Too many VPN are still using Blowfish, which might be why some consumer routers get 'acceptable' speeds over a VPN. To me, anything less than 90-95% of your clearnet speed is not acceptable, unless you're connection is over 100mbps. Then I would say the acceptable range is 85-95% of clearnet speeds.


pfSense is cheap enough to do. I have it running on :

*Setup:*

pfSense 2.1.5 on :
Core 2 Duo E6600 at 3.0ghz
Gigabyte GA-EP43-DS3
4GB Gskill TT 800 DDR2
Silverstone Strider 650
Some old 40gb ATA hard disk running in UDMA 2


----------



## Rhyseh (Aug 11, 2015)

newconroer said:


> To me, anything less than 90-95% of your clearnet speed is not acceptable, unless you're connection is over 100mbps. Then I would say the acceptable range is 85-95% of clearnet speeds.

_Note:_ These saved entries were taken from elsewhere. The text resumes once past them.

-- ==== Sys2Proof/Machine/Step.lean ====
section
/-! DEFINITION. One step: the command at the front of the queue, or, on an empty queue, one tick of AONCLK (log 7). -/

namespace Sys2Proof.Machine

open Sys2Proof

/-- One step of the block. -/
def step (s : State) : Host.Outcome State Fault Refusal :=
  match s.pending with
  | [] => .next (tick s)
  | c :: rest => exec c (s.setPending rest)

/-- The state with the command that a table word spells in front of its queue. -/
def State.withFetchWord (s : State) (nbits w : Nat) : State :=
  match decodeTableWord nbits w with
  | some c => s.setPending (c :: s.pending)
  | none => s

end Sys2Proof.Machine
end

Most VPN's will reduce wire performance by ~8% to 15% regardless how well the device can decrypt the data. The 15% end of the spectrum normally comes down to MTU sizes and other transmission/session protocol's overheads that may be in play.


----------



## newconroer (Aug 11, 2015)

Rhyseh said:


> Most VPN's will reduce wire performance by ~8% to 15% regardless how well the device can decrypt the data. The 15% end of the spectrum normally comes down to MTU sizes and other transmission/session protocol's overheads that may be in play.



What do you base the reduction in performance on?


----------



## Rhyseh (Aug 17, 2015)

newconroer said:


> What do you base the reduction in performance on?

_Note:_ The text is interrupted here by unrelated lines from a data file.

-- ==== Sys2Proof/Certificates/Slice0/Obligations.lean ====
section
/-! DEFINITION. The statements for the provers, from the numbered rules of the spec. Where a statement rests on a choice of
the model, its text names the log entry. -/

open Sys2Proof Sys2Proof.Machine

/-- With command c at the front of the queue of waiting commands, step answers exactly what exec of c answers on the state
with the rest of the queue. The queue is the model's own (log 1). (00 Scope, 95 What each step holds) -/
def Obligations.StepRunsTheFrontCommand : Prop :=
  ∀ (s : State) (c : Instr) (rest : List Instr), s.pending = c :: rest → step s = exec c (s.setPending rest)

/-- On an empty queue step answers the tick: the AONCLK count rises by one modulo 2^64 and the queue stays empty; with the
clocks stopped nothing else changes (the model's choice, log 7). The table of commands gives no row any bits:
decodeTableWord answers none for every word, and placing a word changes no state. (13 R402, 05 R145, 00 Scope) -/
def Obligations.EmptyQueueTicks : Prop :=
  (∀ s : State, s.pending = [] →
    Answers (step s) fun t => t.now = s.now + 1 ∧ t.pending = [] ∧ (s.boot.clocksOff = true → t = s.setNow (s.now + 1))) ∧
  (∀ (s : State) (n w : Nat), decodeTableWord n w = none ∧ s.withFetchWord n w = s)

/-- After reset every partition is FREE, every queue DISABLED with HEAD = TAIL = 0 and EXP_SEQ 0, every sync counter zero,
every byte of memory zero, every flag and event counter of the queue pages clear, the queue of waiting commands empty,
the transport parameters in their ranges and memory in its canonical form. (11 R322, 06 R161, 06 R182, 11 R347, 05 R127,
07 R190, 09 Table 09.8, 14 Table 14.10) -/
def Obligations.ResetState : Prop :=
  State.reset.pending = [] ∧ State.reset.memOk ∧ State.reset.xft.inRange ∧ State.reset.calm ∧
  (∀ k, (State.reset.part k).st = .free ∧ (State.reset.part k).qpage.event = 0 ∧ (State.reset.part k).pages = []) ∧
  (∀ q, (State.reset.queue q).st = .disabled ∧ (State.reset.queue q).head = 0 ∧ (State.reset.queue q).tail = 0
    ∧ (State.reset.queue q).expSeq = 0 ∧ (State.reset.queue q).started = []) ∧
  (∀ c, State.reset.ctr c = 0) ∧ (∀ a, cellAt State.reset.mem a = 0)

/-- From every state whose memory lists rising keys and no zero byte, every step that answers a next state answers one whose
memory has that form. So equal memories are equal data. (05 R125, 11 R347) -/
def Obligations.StepKeepsMemoryForm : Prop :=
  ∀ s t : State, s.memOk → step s = .next t → t.memOk

/-- From every state, every step that answers a next state leaves a killed DRS killed, a decommissioned device
decommissioned, the count of entries to RMA no smaller and the fused security version no smaller. (11 R348) -/
def Obligations.FusesStayBlown : Prop :=
  ∀ s t : State, step s = .next t → FusesStand s.trust t.trust

/-- From every state whose transport parameters lie in the ranges their entries allow, with DEAD_T above REASM_TO, every
step that answers a next state leaves them so. (09 Table 09.8, 14 Table 14.10, 09 R276, 09 R279) -/
def Obligations.TransportParametersStayInRange : Prop :=
  ∀ s t : State, s.xft.inRange → step s = .next t → t.xft.inRange

/-- Every command on every state answers a next state, never a fault or a refusal, and leaves the queue of waiting commands
as it was: an error of a command is a status, a flag or an event of the state (log 1). (06 R165, 06 R173) -/
def Obligations.EveryCommandIsAnswered : Prop :=
  ∀ (i : Instr) (s : State), Answers (exec i s) fun t => t.pending = s.pending

/-- For memory in canonical form: bytes written from a key on read back as written; every byte of another key reads as
before; the form is kept; writing what is already there changes nothing. (05 R125, 01 R7) -/
def Obligations.MemoryReadAfterWrite : Prop :=
  ∀ (m : List Host.Cell) (a : Nat) (b : Bytes), memWf m = true →
    memRead (memWrite m a b) a b.length = b ∧ memWf (memWrite m a b) = true ∧
    (∀ x, x < a ∨ a + b.length ≤ x → cellAt (memWrite m a b) x = cellAt m x) ∧
    memWrite m a (memRead m a b.length) = m

/-- Adding a partial of at most 33 bits to an accumulator whose V has 54 bits leaves a V of 54 bits, as merging two
accumulators does; a NaN accumulator stays NaN under both; a zero partial changes nothing; and every finite (V, X) in
range, and the NaN, is read back from its 64-bit image as it was. (03 R69, 03 R74, 02 R38) -/
def Obligations.S48Arithmetic : Prop :=
  (∀ v x p e : Int, -(2 ^ 53) ≤ v → v < 2 ^ 53 → -(2 ^ 32) ≤ p → p < 2 ^ 32 →
    -(2 ^ 53) ≤ (s48Add (v, x) p e).1 ∧ (s48Add (v, x) p e).1 < 2 ^ 53) ∧
  (∀ v x w y : Int, -(2 ^ 53) ≤ v → v < 2 ^ 53 → -(2 ^ 53) ≤ w → w < 2 ^ 53 →
    -(2 ^ 53) ≤ (s48Merge (v, x) (w, y)).1 ∧ (s48Merge (v, x) (w, y)).1 < 2 ^ 53) ∧
  (∀ v p e : Int, s48Add (v, -512) p e = (0, -512)) ∧ (∀ v x e : Int, x ≠ -512 → s48Add (v, x) 0 e = (v, x)) ∧
  (∀ v w y : Int, s48Merge (v, -512) (w, y) = (0, -512) ∧ s48Merge (w, y) (v, -512) = (0, -512)) ∧
  (∀ v x : Int, -(2 ^ 53) ≤ v → v < 2 ^ 53 → -511 ≤ x → x ≤ 511 → s48Of (s48To (v, x)) = (v, x)) ∧
  (∀ v : Int, s48Of (s48To (v, -512)) = (0, -512))

/-- encode_group keeps the number of elements and bounds each by 2^(n-1) - 1; its code is 0xFF exactly when a NaN is among
the values, and then every element is zero; a group of finite zeros takes code 0x00 with zero elements and no event.
encode_plain stays within its limits (-7 to 7 for S4 but for the NaN code 0b1000), and an integer within the limits
under tensor exponent t is stored as it is and decodes to itself without an event. (02 R42, 02 R43, 02 R44) -/
def Obligations.EncodingBounds : Prop :=
  (∀ (n : Nat) (vs : List Exact), 2 ≤ n →
    let r := encodeGroup n vs
    r.2.1.length = vs.length ∧ (∀ x ∈ r.2.1, -(2 ^ (n - 1) - 1 : Int) ≤ x ∧ x ≤ 2 ^ (n - 1) - 1) ∧
    (r.1 = 0xFF ↔ ∃ v ∈ vs, v.cls = .nan) ∧ (r.1 = 0xFF → ∀ x ∈ r.2.1, x = 0) ∧
    ((∀ v ∈ vs, v.cls = .fin ∧ v.m = 0) → r.1 = 0 ∧ (∀ x ∈ r.2.1, x = 0) ∧ r.2.2 = {})) ∧
  (∀ (n : Nat) (t : Int) (v : Exact), n = 4 ∨ n = 8 ∨ n = 16 ∨ n = 32 →
    let r := encodePlain n t v
    (v.cls ≠ .nan → (if n = 4 then -7 else -(2 ^ (n - 1))) ≤ r.1 ∧ r.1 ≤ 2 ^ (n - 1) - 1) ∧
    (v.cls = .nan → r.1 = if n = 4 then 8 else 0)) ∧
  (∀ (f : Nat) (t x : Int), f ≤ 3 → (if f = 0 then -7 else -(2 ^ (fmtBits f - 1))) ≤ x → x ≤ 2 ^ (fmtBits f - 1) - 1 →
    encodePlain (fmtBits f) t (exactOf x t) = (x, {}) ∧ decodePlain f t (pat (fmtBits f) x) = exactOf x t)

/-- While the clocks run, ADD48 at an aligned writable slot leaves there the image of the merge of the stored slot with the
incoming image, and ADD32E the image of the stored slot plus the S32 value at its exchange exponent; every other byte
reads as before and nothing else but page records changes. An addition that may not be written (unaligned, unmapped or
in a guarded range) changes nothing. (05 R153, 03 R69, 03 R74, 05 R126, 07 R207) -/
def Obligations.AdderOperations : Prop :=
  ∀ (s : State) (k : Fin 16) (addr : BitVec 48) (img : BitVec 64) (val : BitVec 32) (exp : BitVec 8), s.running → s.calm →
    let a := addr.toNat
    let old := s48Of (s.loadNat k a 8)
    let ok := a % 8 = 0 ∧ writable (s.part k) a 8 = true
    (ok → ∃ key, keyOf (s.part k) k a = some key ∧
      (Answers (exec (.add48 k addr img) s) fun t =>
        memRead t.mem key 8 = toLe 8 (s48To (s48Merge old (s48Of img.toNat))) ∧ BytesStand key 8 s t ∧ Frame [.mem, .parts] s t) ∧
      (Answers (exec (.add32e k addr val exp) s) fun t =>
        memRead t.mem key 8 = toLe 8 (s48To (s48Add old val.toInt exp.toInt)) ∧ BytesStand key 8 s t ∧ Frame [.mem, .parts] s t)) ∧
    (¬ok → exec (.add48 k addr img) s = .next s ∧ exec (.add32e k addr val exp) s = .next s)

/-- Every element (i, n) of an M by N output lies in exactly one output tile, its number below the tile count. (03 R88, 03
Table 03.1) -/
def Obligations.TilesCoverTheOutput : Prop :=
  ∀ c i n : Nat, i < mM c → n < mN c →
    ∃ t, t < tileCount c ∧ i ∈ tileRows c t ∧ n ∈ tileCols c t ∧
      ∀ t', t' < tileCount c → i ∈ tileRows c t' → n ∈ tileCols c t' → t' = t

/-- A matrix or fill command that fails validation ends with the status and address validation gives, stores nothing and
changes nothing but its queue and the age of the page its descriptor was read from. With M = 0 or N = 0 a valid one is
done, with DEGEN. A valid fill command is left to its tiles, in ascending order, with the descriptor and the masks as
validation read them. A valid matrix command waits while an MU of it is in the other mode, and in Quad mode while no
quad is free; otherwise it starts on its MUs, or on the first free quad: its tiles are dealt to them and run or wait,
DEGEN tells K = 0, only memory, page records, inbox tiles, its MUs and its queue and partition counters change, and
memory only inside the rows of its outputs and their scale arrays. (03 R84, 03 R85, 03 R88, 03 R93, 03 R67, 03 R79, 03
R86, 06 R180, 06 R181, 05 R126) -/
def Obligations.MatmulStarts : Prop :=
  ∀ (s : State) (q : Qid) (k c : Nat), s.ready q k c → (hdrClass c = 0 ∨ hdrClass c = 6) → hdrKind c = 0x10 →
    let sl := targetSlice (s.part k) c
    let v := matValidate s k sl c
    let p := (popFront s q.toNat).noteIf k (mDesc c) 128
    let d := s.loadNat k (mDesc c) 128
    let masks := pinMasks s k c d
    (v.1 ≠ stOK → StartsAs (exec (.matmul q) s) s q c p (failed v.1 1 v.2)) ∧
    (v.1 = stOK → mM c = 0 ∨ mN c = 0 → StartsAs (exec (.matmul q) s) s q c p { degen := true }) ∧
    (v.1 = stOK → mM c ≠ 0 → mN c ≠ 0 → hdrClass c = 6 →
      StartsAs (exec (.matmul q) s) s q c p
        { work := .tiles (List.range (tileCount c)), degen := mK c = 0, desc := BitVec.ofNat 1024 d, aux := masks }) ∧
    (v.1 = stOK → mM c ≠ 0 → mN c ≠ 0 → hdrClass c = 0 → musReady s sl c = none → exec (.matmul q) s = .next s) ∧
    (v.1 = stOK → mM c ≠ 0 → mN c ≠ 0 → hdrClass c = 0 → ∀ mus qd, musReady s sl c = some (mus, qd) →
      let x : MJob := { k := k, q := q.toNat, idx := (s.queue q.toNat).head, c := c, d := d, masks := masks, sl := sl }
      let e := startTiles (noteOperands p k (matUses (s.part k) c d)) x mus qd
      StartsAs (exec (.matmul q) s) s q c e.1
        { e.2 with degen := mK c = 0, desc := BitVec.ofNat 1024 d, aux := masks, mus := mus, quadIx := qd } ∧
      Frame [.mem, .parts, .queues, .vcs, .mus, .snoops] s e.1 ∧ StoresWithin (s.part k) k (matSpans (s.part k) c d) s e.1)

Here's an analysis of IPsec overhead using AES:

http://packetpushers.net/ipsec-bandwidth-overhead-using-aes/

I don't have any solid data on SSL VPN's, only anecdotal. My perception is less than a 10% variance with SSL. Technically it should be more efficient than IPsec, unless you have a shoddy connection.


----------



## newconroer (Aug 17, 2015)

My understanding with Open VPN is that 128 Blowfish encryption is quite common - at least for all these popular provider/services.
But even then, you lose way more than 10% on a commercial router.

Meanwhile, moving up to pfSense, half decent hardware makes a huge difference -even with 256 encryption.

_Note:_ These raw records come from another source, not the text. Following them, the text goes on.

-- ==== Sys2Proof/Laws/State.lean ====
section
/-! SUPPORT. What each plain update of a state field leaves in each field: one lemma per field per update. -/

namespace Sys2Proof.Machine
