/-! ### Ops -/

theorem keeps_putPart {ws : List FieldName} (hw : Among [.parts] ws) {z s : State} (hk : Keeps ws z s) (k : Nat) (v : Part) :
    Keeps ws z (State.putPart s k v) := by
  unfold State.putPart; try dsimp only
  repeat' (with_reducible first | exact hk | apply keeps_setParts (hw.mono (by decide))  | apply keeps_ite | intro _ _ hk | split)
theorem keeps_putQueue {ws : List FieldName} (hw : Among [.queues] ws) {z s : State} (hk : Keeps ws z s) (q : Nat) (v : QCtx) :
    Keeps ws z (State.putQueue s q v) := by
  unfold State.putQueue; try dsimp only
  repeat' (with_reducible first | exact hk | apply keeps_setQueues (hw.mono (by decide))  | apply keeps_ite | intro _ _ hk | split)
theorem keeps_putVc {ws : List FieldName} (hw : Among [.vcs] ws) {z s : State} (hk : Keeps ws z s) (i : Nat) (v : Vc) :
    Keeps ws z (State.putVc s i v) := by
  unfold State.putVc; try dsimp only
  repeat' (with_reducible first | exact hk | apply keeps_setVcs (hw.mono (by decide))  | apply keeps_ite | intro _ _ hk | split)
theorem keeps_putMu {ws : List FieldName} (hw : Among [.mus] ws) {z s : State} (hk : Keeps ws z s) (i : Nat) (v : Mu) :
    Keeps ws z (State.putMu s i v) := by
  unfold State.putMu; try dsimp only
  repeat' (with_reducible first | exact hk | apply keeps_setMus (hw.mono (by decide))  | apply keeps_ite | intro _ _ hk | split)
theorem keeps_putPipe {ws : List FieldName} (hw : Among [.pipes] ws) {z s : State} (hk : Keeps ws z s) (i : Nat) (v : Pipe) :
    Keeps ws z (State.putPipe s i v) := by
  unfold State.putPipe; try dsimp only
  repeat' (with_reducible first | exact hk | apply keeps_setPipes (hw.mono (by decide))  | apply keeps_ite | intro _ _ hk | split)
theorem keeps_putSlice {ws : List FieldName} (hw : Among [.slices] ws) {z s : State} (hk : Keeps ws z s) (i : Nat) (v : Slice) :
    Keeps ws z (State.putSlice s i v) := by
  unfold State.putSlice; try dsimp only
  repeat' (with_reducible first | exact hk | apply keeps_setSlices (hw.mono (by decide))  | apply keeps_ite | intro _ _ hk | split)
theorem keeps_putDie {ws : List FieldName} (hw : Among [.dies] ws) {z s : State} (hk : Keeps ws z s) (d : Nat) (v : Die) :
    Keeps ws z (State.putDie s d v) := by
  unfold State.putDie; try dsimp only
  repeat' (with_reducible first | exact hk | apply keeps_setDies (hw.mono (by decide))  | apply keeps_ite | intro _ _ hk | split)
theorem keeps_putPort {ws : List FieldName} (hw : Among [.ports] ws) {z s : State} (hk : Keeps ws z s) (p : Nat) (v : Port) :
    Keeps ws z (State.putPort s p v) := by
  unfold State.putPort; try dsimp only
  repeat' (with_reducible first | exact hk | apply keeps_setPorts (hw.mono (by decide))  | apply keeps_ite | intro _ _ hk | split)
theorem keeps_putMailbox {ws : List FieldName} (hw : Among [.mailboxes] ws) {z s : State} (hk : Keeps ws z s) (d : Nat) (v : Mailbox) :
    Keeps ws z (State.putMailbox s d v) := by
  unfold State.putMailbox; try dsimp only
  repeat' (with_reducible first | exact hk | apply keeps_setMailboxes (hw.mono (by decide))  | apply keeps_ite | intro _ _ hk | split)
theorem keeps_putVec {ws : List FieldName} (hw : Among [.vectors] ws) {z s : State} (hk : Keeps ws z s) (i : Nat) (v : IVec) :
    Keeps ws z (State.putVec s i v) := by
  unfold State.putVec; try dsimp only
  repeat' (with_reducible first | exact hk | apply keeps_setVectors (hw.mono (by decide))  | apply keeps_ite | intro _ _ hk | split)
theorem keeps_modPart {ws : List FieldName} (hw : Among [.parts] ws) {z s : State} (hk : Keeps ws z s) (k : Nat) (f : Part → Part) :
    Keeps ws z (State.modPart s k f) := by
  unfold State.modPart; try dsimp only
  repeat' (with_reducible first | exact hk | apply keeps_putPart (hw.mono (by decide))  | apply keeps_ite | intro _ _ hk | split)
theorem keeps_modQueue {ws : List FieldName} (hw : Among [.queues] ws) {z s : State} (hk : Keeps ws z s) (q : Nat) (f : QCtx → QCtx) :
    Keeps ws z (State.modQueue s q f) := by
  unfold State.modQueue; try dsimp only
  repeat' (with_reducible first | exact hk | apply keeps_putQueue (hw.mono (by decide))  | apply keeps_ite | intro _ _ hk | split)
theorem keeps_modVc {ws : List FieldName} (hw : Among [.vcs] ws) {z s : State} (hk : Keeps ws z s) (v : Nat) (f : Vc → Vc) :
    Keeps ws z (State.modVc s v f) := by
  unfold State.modVc; try dsimp only
  repeat' (with_reducible first | exact hk | apply keeps_putVc (hw.mono (by decide))  | apply keeps_ite | intro _ _ hk | split)
theorem keeps_modMu {ws : List FieldName} (hw : Among [.mus] ws) {z s : State} (hk : Keeps ws z s) (m : Nat) (f : Mu → Mu) :
    Keeps ws z (State.modMu s m f) := by
  unfold State.modMu; try dsimp only
  repeat' (with_reducible first | exact hk | apply keeps_putMu (hw.mono (by decide))  | apply keeps_ite | intro _ _ hk | split)
theorem keeps_modPipe {ws : List FieldName} (hw : Among [.pipes] ws) {z s : State} (hk : Keeps ws z s) (p : Nat) (f : Pipe → Pipe) :
    Keeps ws z (State.modPipe s p f) := by
  unfold State.modPipe; try dsimp only
  repeat' (with_reducible first | exact hk | apply keeps_putPipe (hw.mono (by decide))  | apply keeps_ite | intro _ _ hk | split)
theorem keeps_modSlice {ws : List FieldName} (hw : Among [.slices] ws) {z s : State} (hk : Keeps ws z s) (i : Nat) (f : Slice → Slice) :
    Keeps ws z (State.modSlice s i f) := by
  unfold State.modSlice; try dsimp only
  repeat' (with_reducible first | exact hk | apply keeps_putSlice (hw.mono (by decide))  | apply keeps_ite | intro _ _ hk | split)
theorem keeps_modDie {ws : List FieldName} (hw : Among [.dies] ws) {z s : State} (hk : Keeps ws z s) (d : Nat) (f : Die → Die) :
    Keeps ws z (State.modDie s d f) := by
  unfold State.modDie; try dsimp only
  repeat' (with_reducible first | exact hk | apply keeps_putDie (hw.mono (by decide))  | apply keeps_ite | intro _ _ hk | split)
theorem keeps_modPort {ws : List FieldName} (hw : Among [.ports] ws) {z s : State} (hk : Keeps ws z s) (p : Nat) (f : Port → Port) :
    Keeps ws z (State.modPort s p f) := by
  unfold State.modPort; try dsimp only
  repeat' (with_reducible first | exact hk | apply keeps_putPort (hw.mono (by decide))  | apply keeps_ite | intro _ _ hk | split)
theorem keeps_modMailbox {ws : List FieldName} (hw : Among [.mailboxes] ws) {z s : State} (hk : Keeps ws z s) (d : Nat) (f : Mailbox → Mailbox) :
    Keeps ws z (State.modMailbox s d f) := by
  unfold State.modMailbox; try dsimp only
  repeat' (with_reducible first | exact hk | apply keeps_putMailbox (hw.mono (by decide))  | apply keeps_ite | intro _ _ hk | split)
theorem keeps_putBlock {ws : List FieldName} (hw : Among [.ripstop] ws) {z s : State} (hk : Keeps ws z s) (cls die idx : Nat) (b : Block) :
    Keeps ws z (State.putBlock s cls die idx b) := by
  unfold State.putBlock; try dsimp only
  repeat' (with_reducible first | exact hk | apply keeps_setRipstop (hw.mono (by decide))  | apply keeps_ite | intro _ _ hk | split)
theorem keeps_draw {ws : List FieldName} (hw : Among [.draws] ws) {z s : State} (hk : Keeps ws z s) (n : Nat) :
    Keeps ws z (State.draw s n).2 := by
  unfold State.draw; try dsimp only
  repeat' (with_reducible first | exact hk | apply keeps_setDraws (hw.mono (by decide))  | apply keeps_ite | intro _ _ hk | split)
theorem keeps_allotFar {ws : List FieldName} (hw : Among [.parts] ws) {z s : State} (hk : Keeps ws z s) (k n : Nat) :
    Keeps ws z (allotFar s k n) := by
  unfold allotFar; try dsimp only
  repeat' (with_reducible first | exact hk | apply keeps_modPart (hw.mono (by decide))  | apply keeps_ite | intro _ _ hk | split)
theorem keeps_noteMet {ws : List FieldName} (hw : Among [.snoops] ws) {z s : State} (hk : Keeps ws z s) (k a n : Nat) (write : Bool) :
    Keeps ws z (State.noteMet s k a n write) := by
  unfold State.noteMet; try dsimp only
  repeat' (with_reducible first | exact hk | apply keeps_setSnoops (hw.mono (by decide))  | apply keeps_ite | intro _ _ hk | split)
theorem keeps_noteRead {ws : List FieldName} (hw : Among [.parts, .snoops] ws) {z s : State} (hk : Keeps ws z s) (k a n : Nat) :
    Keeps ws z (State.noteRead s k a n) := by
  unfold State.noteRead; try dsimp only
  repeat' (with_reducible first | exact hk | apply keeps_modPart (hw.mono (by decide)) | apply keeps_noteMet (hw.mono (by decide))  | apply keeps_ite | intro _ _ hk | split)
theorem keeps_noteIf {ws : List FieldName} (hw : Among [.parts, .snoops] ws) {z s : State} (hk : Keeps ws z s) (k a n : Nat) :
    Keeps ws z (State.noteIf s k a n) := by
  unfold State.noteIf; split
  · exact keeps_noteRead hw hk k a n
  · exact hk
theorem memWf_fold {α : Type} {f : List Host.Cell → α → List Host.Cell} {l : List α} {m : List Host.Cell}
    (hf : ∀ m x, memWf m = true → memWf (f m x) = true) (h : memWf m = true) : memWf (l.foldl f m) = true := by
  induction l generalizing m with
  | nil => exact h
  | cons a r ih => exact ih (hf _ _ h)
theorem keeps_store {ws : List FieldName} (hw : Among [.mem, .parts, .snoops] ws) {z s : State} (hk : Keeps ws z s) (k a : Nat) (b : Bytes) : Keeps ws z (s.store k a b) := by
  unfold State.store; dsimp only
  refine keeps_noteMet (hw.mono (by decide)) (keeps_putPart (hw.mono (by decide)) (keeps_setMem (hw.mono (by decide)) (memWf_fold fun m w h => ?_) hk) _ _) _ _ _ _
  split
  · exact memWf_write _ _ _ h
  · exact h
theorem keeps_zeroFill {ws : List FieldName} (hw : Among [.mem, .parts, .snoops] ws) {z s : State} (hk : Keeps ws z s) (k a n : Nat) : Keeps ws z (s.zeroFill k a n) := by
  unfold State.zeroFill; dsimp only
  refine keeps_noteMet (hw.mono (by decide)) (keeps_putPart (hw.mono (by decide)) (keeps_setMem (hw.mono (by decide)) (memWf_fold fun m w h => ?_) hk) _ _) _ _ _ _
  split
  · exact memWf_wipe _ _ _ h
  · exact h
theorem keeps_modHealth {ws : List FieldName} (hw : Among [.parts] ws) {z s : State} (hk : Keeps ws z s) (k : Nat) (f : Health → Health) :
    Keeps ws z (modHealth s k f) := by
  unfold modHealth; try dsimp only
  repeat' (with_reducible first | exact hk | apply keeps_modPart (hw.mono (by decide))  | apply keeps_ite | intro _ _ hk | split)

Maybe I don't fully understand the numbers and the science, however am a firm believer in building your own firewall/router box now - especially out of old computer parts.


----------



## brandonwh64 (Aug 17, 2015)

I used PFsense for a while and now I have moved to untangle firewall. It is pretty nice setup and much easier to look at. 

https://www.untangle.com/shop/firewall


----------



## newconroer (Aug 17, 2015)

I thought about untangle, but between having VPN setup knowledge for pfSense and using it at work, it was the better option for me.

Either way, they're both great.


----------



## Solaris17 (Aug 17, 2015)

newconroer said:


> I thought about untangle, but between having VPN setup knowledge for pfSense and using it at work, it was the better option for me.
> 
> Either way, they're both great.



Agreed I personally use OPNsense and I love it. building a custom box is probably the best decision iv ever made.


----------